FIGURE 4-15 When you pull a familiar structure from long-term memory and use it to structure a presentation, you make working memory more efficient.

There are many different motifs you are able to apply to your presentation, which are incorporated into some of the example phrases.To apply a motif to your presentation, integrate it through your headlines as in the following variations of the Act I example in this topic. Keep the following general principles in mind when you search for a motif for Act I:

■ The motif should exist already in your audience’s long-term memory. You need to get into the minds of your audience to find the right motif, because the structure has to exist already in their long-term memories. You need to figure out what they think, and what they know, through your research, interviews, and analysis. In legal trials, lawyers create juror questionnaires designed to find out what potential themes might resonate in a legal presentation. You might need to do similar in-depth research if your presentation is particularly important. If you don’t know your audience or can’t find enough information about them, choose a general metaphor like the checklist motif shown in Figure 4-16.

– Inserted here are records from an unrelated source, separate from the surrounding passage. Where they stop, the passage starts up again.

theorem ldsReads : LdsReads := by
  intro x s f g hi hready hfit hchecks
  obtain ⟨ref, hok⟩ := exists_refs hchecks
  refine ⟨_, _, execLds_issues hi hready hfit hok, ⟨rfl, rfl, rfl, rfl, rfl, rfl, rfl, rfl⟩, rfl, rfl, rfl, rfl, rfl, rfl,
    fun a ha r hr => ?_⟩
  cases (hok a ha).1.symm.trans hr
  exact List.mem_map.mpr ⟨a, ha, rfl⟩

/-- sts past its waits and checks. -/
theorem execSts_issues (hi : Issues s f g) (hready : Ready x s f g) (hfit : MemFits x (seen f g) false true)
    (hok : ∀ a ∈ accsOf x (seen f g) f.lanes (guardLanes x f (seen f g)),
      sramCheck s (gidCore f.gid) g.team true a.addr (accSize x.ty) = .ok (ref a)) :
    let es := (accsOf x (seen f g) f.lanes (guardLanes x f (seen f g))).map (fun a => (a, ref a))
    execSts x s = done f g (cleanCovered (es.foldl (storeLane (fun a => dataBytes x (seen f g) a.lane)) s) (accSize x.ty)
      (es.map (·.2))) := by
  intro es
  refine (issuer_focus _ hi.1 hi.2).trans ?_
  dsimp only
  rw [withRegs_inside f g _ s _ (inAllot_memVecs hfit), ordered_relOf (accs := []) hready rfl, sramChecks_ok hok, failures_ok, withChecks_nil,
    passed_ok]
  rfl

theorem stsStores : StsStores := by
  intro x s f g hi hready hfit accs n hchecks hn
  obtain ⟨ref, hok⟩ := exists_refs (P := fun _ => True) fun a ha => (hchecks a ha).imp fun _ h => ⟨h, trivial⟩
  replace hok := fun a ha => (hok a ha).1
  set es := accs.map (fun a => (a, ref a))
  set u := es.foldl (storeLane (fun a => dataBytes x (seen f g) a.lane)) s
  have hu : OnlyBytes s u := onlyBytes_foldl (onlyBytes_storeLane _) es s
  have hlen : ∀ a : Acc, (dataBytes x (seen f g) a.lane).length = n := fun a => length_leBytes ..
  have hget : ∀ {j a}, accs[j]? = some a → es[j]? = some (a, ref a) := fun h => by rw [List.getElem?_map, h]; rfl
  have href : ∀ {a r}, a ∈ accs → sramCheck s (gidCore f.gid) g.team true a.addr n = .ok r → r = ref a := fun ha hr =>
    (Except.ok.inj ((hok _ ha).symm.trans hr)).symm
  obtain ⟨poison, hclean⟩ := cleanCovered_eq u (accSize x.ty) (es.map (·.2))
  have hexec : exec (.sts x) s = .next _ := execSts_issues hi hready hfit hok
  rw [show cleanCovered (List.foldl _ s _) _ _ = _ from hclean] at hexec
  refine ⟨_, hexec, ?groups, rfl, ?mem, ?reqs, ?tags, fun key hmiss => ?frame, fun j i key a ha hwrite hlast => ?stored⟩
  case groups => rw [hu]; rfl
  case mem => rw [hu]; rfl
  case reqs => rw [hu]; rfl
  case tags => rw [hu]; rfl
  case frame =>
    refine storeLanes_miss hlen es fun e he i hi => ?_
    obtain ⟨a, ha, rfl⟩ := List.mem_map.mp he
    exact hmiss a ha _ (hok a ha) i hi
  case stored =>
    obtain ⟨a', r, ha', hr, hi, hkey⟩ := hwrite
    cases ha.symm.trans ha'
    have hmem := List.mem_of_getElem? ha
    cases href hmem hr
    refine storeLanes_last hn hlen (hget ha) (aligned_of_sramCheck hn hr) hi hkey fun j' e' hj' he' i' hi' hkey' => ?_
    obtain ⟨b, hb, rfl⟩ := List.getElem?_map .. ▸ he' |> Option.map_eq_some_iff.mp
    exact hlast j' i' hj' ⟨b, _, hb, hok b (List.mem_of_getElem? hb), hi', hkey'⟩

/-! ### atoms (R159) -/

/-- The bytes that a lane of atoms stores. -/
def atomBytes (x : MArgs) (v : Group) (s : State) (e : Acc × SramRef) : List Byte :=
  leBytes (accSize x.ty) (atomNew x.aop.toNat x.ty (sramWord x s e.2) (readReg (x.form != .s) v x.b e.1.lane).toNat
    (readReg (x.form != .s) v x.d e.1.lane).toNat)

/-- One lane of atoms. -/
def atomLane (x : MArgs) (v : Group) (s : State) (e : Acc × SramRef) : State := storeLane (fun _ => atomBytes x v s e) s e

/-- The results of the lanes, each from what the lanes before it have left. -/
def atomVals (x : MArgs) (v : Group) : State → List (Acc × SramRef) → List (Nat × Word)
  | _, [] => []
  | s, e :: es => (e.1.lane, extendTo x.ty (sramWord x s e.2)) :: atomVals x v (atomLane x v s e) es

theorem onlyBytes_atomLane (x : MArgs) (v : Group) (s : State) (e : Acc × SramRef) : OnlyBytes s (atomLane x v s e) :=
  onlyBytes_storeLane ..

theorem length_atomVals (x : MArgs) (v : Group) (es : List (Acc × SramRef)) (s : State) : (atomVals x v s es).length = es.length := by
  induction es generalizing s with
  | nil => rfl
  | cons e es ih => exact congrArg (· + 1) (ih _)

theorem getElem?_atomVals {v : Group} {es : List (Acc × SramRef)} {j : Nat} {e : Acc × SramRef} (he : es[j]? = some e) :
    (atomVals x v s es)[j]? =
      some (e.1.lane, extendTo x.ty (sramWord x ((es.take j).foldl (atomLane x v) s) e.2)) := by
  induction es generalizing s j with
  | nil => cases he
  | cons d es ih =>
    cases j with
    | zero =>
      cases he
      rfl
    | succ j => exact ih he

/-- The fold of atoms over lanes that meet no poison. -/
theorem foldl_atomLane {v : Group} {step : State × List (Nat × Word) × Option (Nat × Nat) → Acc × SramRef →
      State × List (Nat × Word) × Option (Nat × Nat)}
    (hstep : ∀ s l e, sramBad s e (accSize x.ty) = false →
      step (s, l, none) e = (atomLane x v s e, l ++ [(e.1.lane, extendTo x.ty (sramWord x s e.2))], none))
    (es : List (Acc × SramRef)) (l : List (Nat × Word)) (hclean : ∀ e ∈ es, sramBad s e (accSize x.ty) = false) :
    es.foldl step (s, l, none) = (es.foldl (atomLane x v) s, l ++ atomVals x v s es, none) := by
  induction es generalizing s l with
  | nil => simp [atomVals]
  | cons e es ih =>
    obtain ⟨he, hes⟩ := List.forall_mem_cons.mp hclean
    rw [List.foldl_cons, hstep s l e he,
      ih _ fun d hd => ((onlyBytes_atomLane x v s e).sramBad d _).trans (hes d hd)]
    simp [atomVals]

The checklist motif is familiar to most audiences.

FIGURE 4-16 The checklist motif is familiar to most audiences.

■ The motif should resonate with your audience. Your motif needs to be a good match with your audience, and they should be able to easily relate to it. A motif can work against you if the structure is a mismatch, because it distracts your audience or misleads them into thinking you’re not serious. The motif should also resonate with you as the presenter—choose one that you personally can relate to so that it draws out your personality and warmth and brings your ideas to life with your natural enthusiasm. Only use a complex or special motif if everyone in your audience shares knowledge of it, as in the formula example shown in Figure 4-17.

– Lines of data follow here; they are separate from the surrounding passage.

-- ==== Sys2Proof/Proofs/ListingText.lean ====
section
/-! The statement of 30_encoding.md section 6 on the text of a listing line: what the reader reads of a digit, a byte, a number, a key
and a line of words (R59; log 8). -/

namespace Sys2Proof.Machine

/-! ## Digits, bytes and numbers -/

/-- What the reader of a line takes for one word: no space ends it early and no `;` begins a comment in it. -/
def IsWord (w : List Char) : Prop := w ≠ [] ∧ ' ' ∉ w ∧ ';' ∉ w

/-- A digit is read back in every base that has it. -/
theorem digitValue_hexDigits_getD {base n : Nat} (hn : n < base) (hbase : base ≤ 16) :
    digitValue base (hexDigits.getD n '0') = some n := by
  have hnodup : hexDigits.Nodup := by decide
  have hlen : n < hexDigits.length := hn.trans_le hbase
  have hidx : hexDigits.idxOf (hexDigits.getD n '0') = n := by
    rw [← List.getElem_eq_getD (h := hlen)]
    exact hnodup.idxOf_getElem n hlen
  simp only [digitValue, hidx, if_pos hn]

theorem mem_hexDigits_of_mem_hexByte {b : Byte} {c : Char} (h : c ∈ hexByte b) : c ∈ hexDigits := by
  have hmem : ∀ n < 16, hexDigits.getD n '0' ∈ hexDigits := by decide
  have hb := b.isLt
  rw [hexByte, List.mem_pair] at h
  obtain rfl | rfl := h
  · exact hmem _ (by omega)
  · exact hmem _ (by omega)

theorem isWord_hexByte (b : Byte) : IsWord (hexByte b) :=
  ⟨List.cons_ne_nil _ _, mt mem_hexDigits_of_mem_hexByte (by decide), mt mem_hexDigits_of_mem_hexByte (by decide)⟩

theorem readHexByte_hexByte (b : Byte) : readHexByte (hexByte b) = some b := by
  have hb := b.isLt
  have hhi := digitValue_hexDigits_getD (base := 16) (n := b.toNat / 16) (by omega) le_rfl
  have hlo := digitValue_hexDigits_getD (base := 16) (n := b.toNat % 16) (by omega) le_rfl
  simp only [hexByte, readHexByte, hhi, hlo, Nat.div_add_mod, BitVec.ofNat_toNat, BitVec.setWidth_eq]

theorem digitValue_digitChar {n : Nat} (hn : n < 10) : digitValue 10 n.digitChar = some n := by
  have hchar : ∀ n < 10, n.digitChar = hexDigits.getD n '0' := by decide
  rw [hchar n hn]
  exact digitValue_hexDigits_getD hn (by decide)

theorem isWord_toDigits (n : Nat) : IsWord (Nat.toDigits 10 n) := by
  have hdigit : ∀ c ∈ Nat.toDigits 10 n, c.isDigit = true :=
    fun _ hc => Nat.isDigit_of_mem_toDigits (by decide) le_rfl hc
  exact ⟨Nat.toDigits_ne_nil, mt (hdigit ' ') (by decide), mt (hdigit ';') (by decide)⟩

/-- Reading a digit more after a number that has been read. -/
theorem readDecimalFrom_append_digit {acc m d : Nat} {cs : List Char} (h : readDecimalFrom acc cs = some m)
    (hd : d < 10) : readDecimalFrom acc (cs ++ [d.digitChar]) = some (10 * m + d) := by
  induction cs generalizing acc with
  | nil =>
    obtain rfl := Option.some_inj.mp h
    simp only [List.nil_append, readDecimalFrom, digitValue_digitChar hd]
  | cons c cs ih =>
    rw [readDecimalFrom] at h
    rw [List.cons_append, readDecimalFrom]
    cases hc : digitValue 10 c with
    | none => simp [hc] at h
    | some e =>
      simp only [hc] at h ⊢
      exact ih h

theorem readDecimalFrom_toDigits (n : Nat) : readDecimalFrom 0 (Nat.toDigits 10 n) = some n := by
  induction n using Nat.strongRecOn with
  | ind n ih =>
    by_cases hn : n < 10
    · rw [Nat.toDigits_of_lt_base hn]
      simpa using readDecimalFrom_append_digit (acc := 0) (cs := []) rfl hn
    · rw [Nat.toDigits_of_base_le (by decide) (Nat.not_lt.mp hn),
        readDecimalFrom_append_digit (ih (n / 10) (by omega)) (Nat.mod_lt n (by decide)), Nat.div_add_mod]

theorem readDecimal_toDigits (n : Nat) : readDecimal (Nat.toDigits 10 n) = some n := by
  have hread := readDecimalFrom_toDigits n
  cases hw : Nat.toDigits 10 n with
  | nil => exact absurd hw Nat.toDigits_ne_nil
  | cons c cs =>
    rw [hw] at hread
    exact hread

theorem readKey_map_hexByte (key : List Byte) : readKey (key.map hexByte) = some key := by
  induction key with
  | nil => rfl
  | cons b bs ih => simp only [List.map_cons, readKey, readHexByte_hexByte, ih]

theorem readSomeKey_map_hexByte {key : List Byte} (h : key ≠ []) : readSomeKey (key.map hexByte) = some key := by
  cases key with
  | nil => exact absurd rfl h
  | cons b bs => exact readKey_map_hexByte (b :: bs)

/-- A byte has two digits, so no key is read as the word `EMPTY`. -/
theorem map_hexByte_ne_wordEmpty (key : List Byte) : key.map hexByte ≠ [wordEmpty] := by
  cases key with
  | nil => exact nofun
  | cons b bs =>
    intro h
    have hlen : 2 = 5 := congrArg List.length (List.cons.inj h).1
    omega

/-! ## Lines of words -/

theorem joinWords_cons_cons (w v : List Char) (vs : List (List Char)) :
    joinWords (w :: v :: vs) = w ++ ' ' :: joinWords (v :: vs) := rfl

/-- The characters of a word go to the word being read. -/
theorem splitWords_append {w : List Char} (hw : ' ' ∉ w) (word rest : List Char) :
    splitWords word (w ++ rest) = splitWords (word ++ w) rest := by
  induction w generalizing word with
  | nil => rw [List.nil_append, List.append_nil]
  | cons c cs ih =>
    obtain ⟨hc, hcs⟩ := not_or.mp (mt List.mem_cons.mpr hw)
    rw [List.cons_append, splitWords, if_neg (Ne.symm hc), ih hcs, List.append_assoc, List.singleton_append]

theorem splitWords_nil_spaces (n : Nat) : splitWords [] (List.replicate n ' ') = [] := by
  induction n with
  | zero => rfl
  | succ n ih => rw [List.replicate_succ, splitWords, if_pos rfl, if_pos rfl, ih]

/-- A word ends with the line, spaces between or not. -/
theorem splitWords_spaces {w : List Char} (hw : w ≠ []) (n : Nat) : splitWords w (List.replicate n ' ') = [w] := by
  cases n with
  | zero => rw [List.replicate_zero, splitWords, if_neg hw]
  | succ n => rw [List.replicate_succ, splitWords, if_pos rfl, if_neg hw, splitWords_nil_spaces]

/-- A line is cut into the words it was made of, and spaces at its end add none. -/
theorem splitWords_joinWords {ws : List (List Char)} (hws : ∀ w ∈ ws, IsWord w) (hne : ws ≠ []) (n : Nat) :
    splitWords [] (joinWords ws ++ List.replicate n ' ') = ws := by
  induction ws with
  | nil => exact absurd rfl hne
  | cons w ws ih =>
    obtain ⟨⟨hw, hspace, -⟩, hws⟩ := List.forall_mem_cons.mp hws
    cases ws with
    | nil => rw [joinWords, splitWords_append hspace, List.nil_append, splitWords_spaces hw]
    | cons v vs =>
      have hvs : v :: vs ≠ [] := List.cons_ne_nil v vs
      rw [joinWords_cons_cons, List.append_assoc, splitWords_append hspace, List.nil_append, List.cons_append,
        splitWords, if_pos rfl, if_neg hw, ih hws hvs]

theorem semicolon_not_mem_joinWords {ws : List (List Char)} (hws : ∀ w ∈ ws, IsWord w) : ';' ∉ joinWords ws := by
  induction ws with
  | nil => exact List.not_mem_nil
  | cons w ws ih =>
    obtain ⟨⟨-, -, hsemi⟩, hws⟩ := List.forall_mem_cons.mp hws
    cases ws with
    | nil => exact hsemi
    | cons v vs =>
      rw [joinWords_cons_cons, List.mem_append, List.mem_cons, not_or, not_or]
      exact ⟨hsemi, by decide, ih hws⟩

/-- The text of a line is read by its words, alone and before a comment. -/
theorem parseLine_joinWords {ws : List (List Char)} (hws : ∀ w ∈ ws, IsWord w) (hne : ws ≠ []) :
    parseLine (joinWords ws) = lineOfWords ws ∧
      ∀ comment, parseLine (joinWords ws ++ ' ' :: ';' :: comment) = lineOfWords ws := by
  have htext : ∀ c ∈ joinWords ws, (c != ';') = true :=
    fun c hc => bne_iff_ne.mpr fun hsemi => semicolon_not_mem_joinWords hws (hsemi ▸ hc)
  have halone := splitWords_joinWords hws hne 0
  have hspace := splitWords_joinWords hws hne 1
  rw [List.replicate_zero, List.append_nil] at halone
  constructor
  · rw [parseLine, List.takeWhile_eq_self_iff.mpr htext, halone]
  · intro comment
    have hcut : (joinWords ws ++ ' ' :: ';' :: comment).takeWhile (fun c => c != ';') = joinWords ws ++ [' '] := by
      rw [List.takeWhile_append_of_pos htext]
      rfl
    rw [parseLine, hcut]
    exact congrArg lineOfWords hspace

/-! ## The lines of a listing -/

theorem wordsOfLine_ne_nil (l : ListingLine) : wordsOfLine l ≠ [] := by
  match l with
  | .init [] => exact List.cons_ne_nil _ _
  | .init (_ :: _) => exact List.cons_ne_nil _ _
  | .next _ => exact List.cons_ne_nil _ _
  | .nextl _ => exact List.cons_ne_nil _ _
  | .rekey _ => exact List.cons_ne_nil _ _

/-- The five words of letters. -/
theorem isWord_of_mem_letterWords {w : List Char} (h : w ∈ [wordInit, wordNext, wordNextl, wordRekey, wordEmpty]) :
    IsWord w := by
  have hall : ∀ w ∈ [wordInit, wordNext, wordNextl, wordRekey, wordEmpty], w ≠ [] ∧ ' ' ∉ w ∧ ';' ∉ w := by
    decide
  exact hall w h

theorem isWord_of_mem_cons_map_hexByte {m : List Char} (hm : IsWord m) (key : List Byte) :
    ∀ w ∈ m :: key.map hexByte, IsWord w :=
  List.forall_mem_cons.mpr ⟨hm, List.forall_mem_map.mpr fun b _ => isWord_hexByte b⟩

theorem isWord_of_mem_pair {m v : List Char} (hm : IsWord m) (hv : IsWord v) : ∀ w ∈ [m, v], IsWord w :=
  List.forall_mem_cons.mpr ⟨hm, List.forall_mem_singleton.mpr hv⟩

theorem isWord_of_mem_wordsOfLine (l : ListingLine) : ∀ w ∈ wordsOfLine l, IsWord w := by
  match l with
  | .init [] => exact isWord_of_mem_pair (isWord_of_mem_letterWords (by simp)) (isWord_of_mem_letterWords (by simp))
  | .init (b :: bs) => exact isWord_of_mem_cons_map_hexByte (isWord_of_mem_letterWords (by simp)) (b :: bs)
  | .rekey key => exact isWord_of_mem_cons_map_hexByte (isWord_of_mem_letterWords (by simp)) key
  | .next count => exact isWord_of_mem_pair (isWord_of_mem_letterWords (by simp)) (isWord_toDigits count)
  | .nextl count => exact isWord_of_mem_pair (isWord_of_mem_letterWords (by simp)) (isWord_toDigits count)

theorem lineOfWords_wordInit {ops : List (List Char)} (h : ops ≠ [wordEmpty]) :
    lineOfWords (wordInit :: ops) = (readSomeKey ops).map .init := by
  unfold lineOfWords
  simp only [if_true, if_neg h]

theorem lineOfWords_wordRekey (ops : List (List Char)) :
    lineOfWords (wordRekey :: ops) = (readSomeKey ops).map .rekey := by
  have hne : wordRekey ≠ wordInit := by decide
  unfold lineOfWords
  simp only [if_neg hne, if_true]

theorem lineOfWords_wordNext (w : List Char) : lineOfWords [wordNext, w] = (readDecimal w).map .next := rfl

theorem lineOfWords_wordNextl (w : List Char) : lineOfWords [wordNextl, w] = (readDecimal w).map .nextl := rfl

/-- The words of a line spell it, a `REKEY` of no bytes excepted (log 8). -/
theorem lineOfWords_wordsOfLine {l : ListingLine} (h : l ≠ .rekey []) : lineOfWords (wordsOfLine l) = some l := by
  match l with
  | .init [] => rfl
  | .init (b :: bs) =>
    rw [wordsOfLine, lineOfWords_wordInit (map_hexByte_ne_wordEmpty _),
      readSomeKey_map_hexByte (List.cons_ne_nil b bs), Option.map_some]
  | .rekey key =>
    have hkey : key ≠ [] := fun hnil => h (congrArg ListingLine.rekey hnil)
    rw [wordsOfLine, lineOfWords_wordRekey, readSomeKey_map_hexByte hkey, Option.map_some]
  | .next count => rw [wordsOfLine, lineOfWords_wordNext, readDecimal_toDigits, Option.map_some]
  | .nextl count => rw [wordsOfLine, lineOfWords_wordNextl, readDecimal_toDigits, Option.map_some]

/-- Settles O9: the text is cut back into the line's words, and these spell the line. -/
theorem listingLineReadsBack : Obligations.ListingLineReadsBack := by
  intro l hl
  have hparse := parseLine_joinWords (isWord_of_mem_wordsOfLine l) (wordsOfLine_ne_nil l)
  rw [lineOfWords_wordsOfLine hl] at hparse
  exact hparse

end Sys2Proof.Machine
end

The formula motif can resonate with those who deal with numbers.

FIGURE 4-17 The formula motif can resonate with those who deal with numbers.

■ The motif has to be simple. When you find a motif, simplify it and break it into its essential elements before you apply it to your first five slides. For example, you need a more specific motif than just the general topic of puzzles, so focus the motif by using the phrase "put together the pieces of the puzzle," as in the example shown in Figure 4-18. The motif should be clear and easy to understand, and it should couch and complement your ideas without becoming convoluted or clichéd or making things confusing.

The puzzle motif is simple yet effective.

FIGURE 4-18 The puzzle motif is simple yet effective.

■ A motif is more memorable if it is unexpected. Introducing a surprising motif in Act I will also increase memorability. Choose a surprising insight, a different way of looking at things, or another unexpected way to introduce your idea, as shown in Figure 4-19. Creatively applying a motif by putting it in a surprising context can heighten interest and stimulate creative thinking and mental participation. The more surprising and interesting and engaging the motif is, the more memorable it will be. But as mentioned earlier, make sure that in every case the motif is a good match with your audience.

Telling someone to go backward instead of forward gives a twist to a journey motif

FIGURE 4-19 Telling someone to go backward instead of forward gives a twist to a journey motif.